Ma, per fermarsi al capitolo delle correnti e del loro ruolo all’interno dei partiti, non si può non
registrare che anche la democrazia interna ha un senso solo se la politica è protagonista e non un
semplice accessorio. Perché delle due l’una. E cioè, o le correnti sprigionano un forte e qualificato
dibattito politico e allora non solo vanno mantenute ed incentivate ma addirittura regolamentate e
garantite, oppure sono puri strumenti di potere nelle mani di qualche ras che hanno come unico
obiettivo quello di interdire e di condizionare la linea del segretario nazionale da un lato, e di
perseguire un uso spregiudicato del potere nella scelta delle candidature e nella spartizione del
sottogoverno dall’altro. Locale e nazionale. Ed è proprio qui che emerge la profonda diversità tra
un partito della prima repubblica e quelli dell’attuale stagione politica – la Dc e il Pd, nello specifico
– che coltivano al proprio interno una infinita’ di articolazioni di sfumature. Con una differenza di
fondo, però. Nella Democrazia Cristiana esisteva certamente la degenerazione correntizia ma, per
citare Donat-Cattin, le “correnti di pensiero” rappresentavano una specificità e una qualità non
indifferente che contribuivano a guidare un grande partito popolare, di massa, interclassista e di
governo. Una presenza che ancora oggi viene ricordata, e citata, per la sua elaborazione politica e
culturale e per la sua organizzazione profondamente democratica. Accanto, ovviamente, a gruppi
vari di potere legati a mere cordate clientelari e di tessere. Nel Pd, oggi, facendo un doppio salto
temporale, la molteplicità e la continua proliferazione delle correnti assomiglia più ad una gamma
di gruppi organizzati alla ricerca del potere che non a movimenti e correnti dediti al progetto politico
e alla costruzione di un dibattito tra i diversi filoni ideali presenti in quel partito.

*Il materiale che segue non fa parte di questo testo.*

/-- One limiter's step starts one episode or none. -/
theorem stepLimiter_starts (x : Sample) (s : State) (o : OutputId) :
    Starts (if (judged x s o).2 then 1 else 0) s (s.stepLimiter x o) := by
  rw [stepLimiter_eq]
  by_cases start : (judged x s o).2 = true
  · rw [if_pos start, if_pos start]
    exact ⟨nofun, fun _ => starting_started o _ s, fun _ => starting_oneChange o _ (judged_ready start)⟩
  · rw [if_neg start, if_neg start]
    refine ⟨fun _ => ⟨s.setLimiter_frame o _, fun p => ?_⟩, nofun, nofun⟩
    have flag : (judged x s o).1.flag = (s.out.limiters[o]).flag := step_flag start
    rw [setLimiter_get]
    split
    · next same => rw [flag, same]
    · rfl

end Sys2Proof.Machine.Outputs
end

section
/-!
PROOFS. The limiters of the four outputs take their step one after another: each judges its own pre-limit sample
by the settings of the tick, and what the starts among them do comes together
(10_audio_ports_and_output_limiting.md R172 to R174, R177).
-/

namespace Sys2Proof.Machine.Outputs

open Sys2Proof.Machine.Requests Sys2Proof.Machine.Keys

variable {s t u : State}

/-! ### One limiter -/

/-- From the count of a start on, neither OUT but the mute request nor CNT changes (R173). -/
theorem starting_frame (o : OutputId) (l : Limiter) (s : State) :
    Frame (.replies :: occurBlocks) (withStart o l s) (s.asEvent (starting o l)) :=
  ((State.occur_frame .outputLimit (withStart o l s)).mono (by decide)).trans
    (((State.refresh_frame _).mono (by decide)).trans ((asEvent_notices (starting o l) s).mono (by decide)))

theorem limiters_of_frame {l : List Block} (f : Frame l s t) (apart : Block.out ∉ l) :
    t.out.limiters = s.out.limiters := by
  show ({ t.out with muteRequest := s.out.muteRequest } : OutputUnit).limiters = _
  rw [f.out apart]

theorem stepLimiter_limiters (x : Sample) (s : State) (o p : OutputId) : (s.stepLimiter x o).out.limiters[p]
    = if p = o then (judged x s o).1 else s.out.limiters[p] := by
  rw [stepLimiter_eq, ← setLimiter_get]
  split
  · have kept := limiters_of_frame (starting_frame o (judged x s o).1 s) (by decide)
    exact congrArg (fun v : Vector Limiter 4 => v[p]) kept
  · rfl

theorem stepLimiter_outKept (x : Sample) (s : State) (o : OutputId) : OutKept s (s.stepLimiter x o) := by
  rw [stepLimiter_eq]
  split
  · exact (OutKept.setLimiter s o (judged x s o).1).trans
      ((OutKept.of_out (t := withStart o (judged x s o).1 s) rfl).frame (starting_frame o _ s) (by decide))
  · exact .setLimiter s o _

/-- The counts of starts once output o has started an episode, if it has (R177). -/
def countedStart (start : Bool) (o : OutputId) (c : Counters) : Counters :=
  if start then { c with limitEpisodes := c.limitEpisodes.set o (c.limitEpisodes[o] + 1) } else c

theorem countedStart_get (start : Bool) (o p : OutputId) (c : Counters) :
    (countedStart start o c).limitEpisodes[p] = c.limitEpisodes[p] + if p = o ∧ start = true then 1 else 0 := by
  unfold countedStart
  cases start with
  | false => simp
  | true =>
    by_cases same : p = o
    · subst same
      simp
    · have ne : (o : Nat) ≠ p := fun h => same (Fin.ext h.symm)
      simp [Vector.getElem_set_ne, ne, same]

theorem countedStart_others (start : Bool) (o : OutputId) (c : Counters) :
    countedStart start o c = { c with limitEpisodes := (countedStart start o c).limitEpisodes } := by
  unfold countedStart
  split <;> rfl

theorem stepLimiter_cnt (x : Sample) (s : State) (o : OutputId) :
    (s.stepLimiter x o).cnt = countedStart (judged x s o).2 o s.cnt := by
  rw [stepLimiter_eq, countedStart]
  split
  · rw [(starting_frame o _ s).cnt (by decide)]
    rfl
  · rfl

/-- A limiter judges by its record, the settings and the Tick Count. -/
theorem judged_congr {l : List Block} (f : Frame l s t) (apart : Block.tab ∉ l ∧ Block.req ∉ l ∧ Block.tick ∉ l)
    {o : OutputId} (same : t.out.limiters[o] = s.out.limiters[o]) (x : Sample) : judged x t o = judged x s o := by
  obtain ⟨tab, req, tick⟩ := apart
  unfold judged State.limitMode State.outputDeglitch State.limitN State.atBoundary State.outputThreshold
    State.outputWord
  rw [same, f.tab tab, f.req req, f.tick tick]

/-! ### All of them -/

/-- From s to t the limiters of some outputs have taken their step. -/
structure LimitersStepped (pre : Vector Sample 4) (l : List OutputId) (s t : State) : Prop where
  limiters : ∀ o : OutputId, t.out.limiters[o] = if o ∈ l then (judged pre[o] s o).1 else s.out.limiters[o]
  episodes : ∀ o : OutputId, t.cnt.limitEpisodes[o]
    = s.cnt.limitEpisodes[o] + if o ∈ l ∧ (judged pre[o] s o).2 = true then 1 else 0
  counters : t.cnt = { s.cnt with limitEpisodes := t.cnt.limitEpisodes }
  out : OutKept s t
  starts : Starts (l.countP fun o => (judged pre[o] s o).2) s t

theorem foldl_stepLimiter (pre : Vector Sample 4) {l : List OutputId} (once : l.Nodup) :
    ∀ s : State, LimitersStepped pre l s (l.foldl (fun s o => s.stepLimiter pre[o] o) s) := by
  induction l with
  | nil => exact fun s => ⟨fun _ => rfl, fun _ => by simp, rfl, .refl s, .refl s⟩
  | cons o l ih =>
    intro s
    obtain ⟨new, rest⟩ := List.nodup_cons.mp once
    have later := ih rest (s.stepLimiter pre[o] o)
    have others : ∀ p : OutputId, p ≠ o → (s.stepLimiter pre[o] o).out.limiters[p] = s.out.limiters[p] :=
      fun p ne => (stepLimiter_limiters _ s o p).trans (if_neg ne)
    have same : ∀ p ∈ l, judged pre[p] (s.stepLimiter pre[o] o) p = judged pre[p] s p := fun p mem =>
      judged_congr (State.stepLimiter_frame _ s o) (by decide) (others p fun e => new (e ▸ mem)) _
    refine ⟨fun p => ?_, fun p => ?_, ?_, (stepLimiter_outKept _ s o).trans later.out, ?_⟩
    · rw [List.foldl_cons, later.limiters]
      by_cases mem : p ∈ l
      · rw [if_pos mem, if_pos (List.mem_cons_of_mem _ mem), same p mem]
      · rw [if_neg mem, stepLimiter_limiters]
        by_cases e : p = o
        · subst e
          simp
        · rw [if_neg e, if_neg (by simp [e, mem])]
    · rw [List.foldl_cons, later.episodes, stepLimiter_cnt, countedStart_get]
      by_cases mem : p ∈ l
      · have ne : p ≠ o := fun e => new (e ▸ mem)
        rw [same p mem]
        simp [mem, ne]
      · by_cases e : p = o
        · subst e
          simp [mem]
        · simp [mem, e]
    · rw [List.foldl_cons, later.counters, stepLimiter_cnt, countedStart_others]
    · have count : (l.countP fun p => (judged pre[p] (s.stepLimiter pre[o] o) p).2)
          = l.countP fun p => (judged pre[p] s p).2 :=
        List.countP_congr fun p mem => by rw [same p mem]
      rw [List.countP_cons, Nat.add_comm, ← count]
      exact (stepLimiter_starts pre[o] s o).trans later.starts
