-- ==== Sys2Proof/Word.lean ====
section
/-!
DEFINITION. The word types of the block (00_scope.md R8): a byte is 8 bits, a byte string a finite list of bytes indexed
from 0, and every other field an unsigned bit vector of the width the spec gives it. Nothing here computes: byte-string
access, byte order and rounding stand in Machine/Bytes.lean.
-/

namespace Sys2Proof

/-- A byte, bit 7 the most significant (R8). -/
abbrev Byte := BitVec 8

/-- A byte string, byte 0 first (R8). -/
abbrev ByteString := List Byte

/-- A context id, 0..15 (R24, R91). -/
abbrev CtxId := BitVec 4

/-- A 64-bit IPv6 prefix; its most significant byte is byte 0 of the address (R24, R9). -/
abbrev Prefix64 := BitVec 64

/-- A datagram tag (R16, R29). -/
abbrev Tag := BitVec 16

/-- A datagram size, 11 bits (R26, R86). -/
abbrev Size := BitVec 11

end Sys2Proof
end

E’ appena il caso di
ricordare che le svariate dispute locali all’interno dl Pd – in qualsiasi parte d’Italia da Torino Palermo
– assomiglia più ad uno scontro tra persone, ognuna con la propria banda o corrente organizzata
che non ad un confronto politico e culturale tra i vari filoni ideali. Al punto che la notizia che da
sempre domina incontrastata in qualsiasi città o paese quando si parla del Pd e’ la conta delle
correnti interne in quella o in quell’altro luogo. Altroché la barzelletta dello scioglimento delle
correnti o dei gruppi organizzati all’interno del Partito democratico. Quelle, con le primarie, restano
i due capisaldi essenziali della natura del Pd. Almeno sino ad oggi. Certo, la fase decadente della
Democrazia Cristiana con la molteplicità delle correnti prive ormai di qualsiasi respiro politico
ricorda molto l’attuale organizzazione del Pd dove la politica e’ drasticamente secondaria rispetto
allo scontro tra le varie cordate interne per la distribuzione del potere. Ma, per non fare di tutta
l’erba un fascio, non posso dimenticare che proprio la Dc e’ stata per molti anni un modello
esemplare di come in un grande partito possa esistere un forte e qualificato dibattito senza per
questo lacerare il tessuto e l’unità profonda dello stesso partito. E anche oggi nel Pd, per citare un
altro grande partito democratico e popolare dopo la stagione renziana del “partito personale “,
l’ormai famoso “Pdr”, e’ possibile recuperare un fecondo dibattito politico, purché sia un confronto
dettato dalla politica e non da uno scontro del tutto artificiale e virtuale tra singoli detentori di
tessere, di potere clientelare interno che prescinde, come ovvio, da qualsiasi valutazione politica,
culturale o sociale.
Comunque sia, ieri la Dc e oggi il Pd, partiti diversi ma comunque attraversati da una qualificata e
robusta democrazia interna. Con molti limiti e molte imperfezioni. Ma sempre meglio di quei partiti
o movimenti politici, soprattutto contemporanei, che si caratterizzano solo e soltanto per la
strategia del capo, con tanti saluti alla democrazia, alla partecipazione interna e al rispetto delle
minoranze. Perché alla fine, meglio un partito un po’ balcanizzato e confuso che un partito guidato
da una sola persona. Perché la conservazione della democrazia, sino a prova contraria, resta la
strada maestra rispetto alle intuizioni di una modernità che ha come effetto, tra gli altri, quello di
incrementare la deriva autoritaria e illiberale delle stesse istituzioni.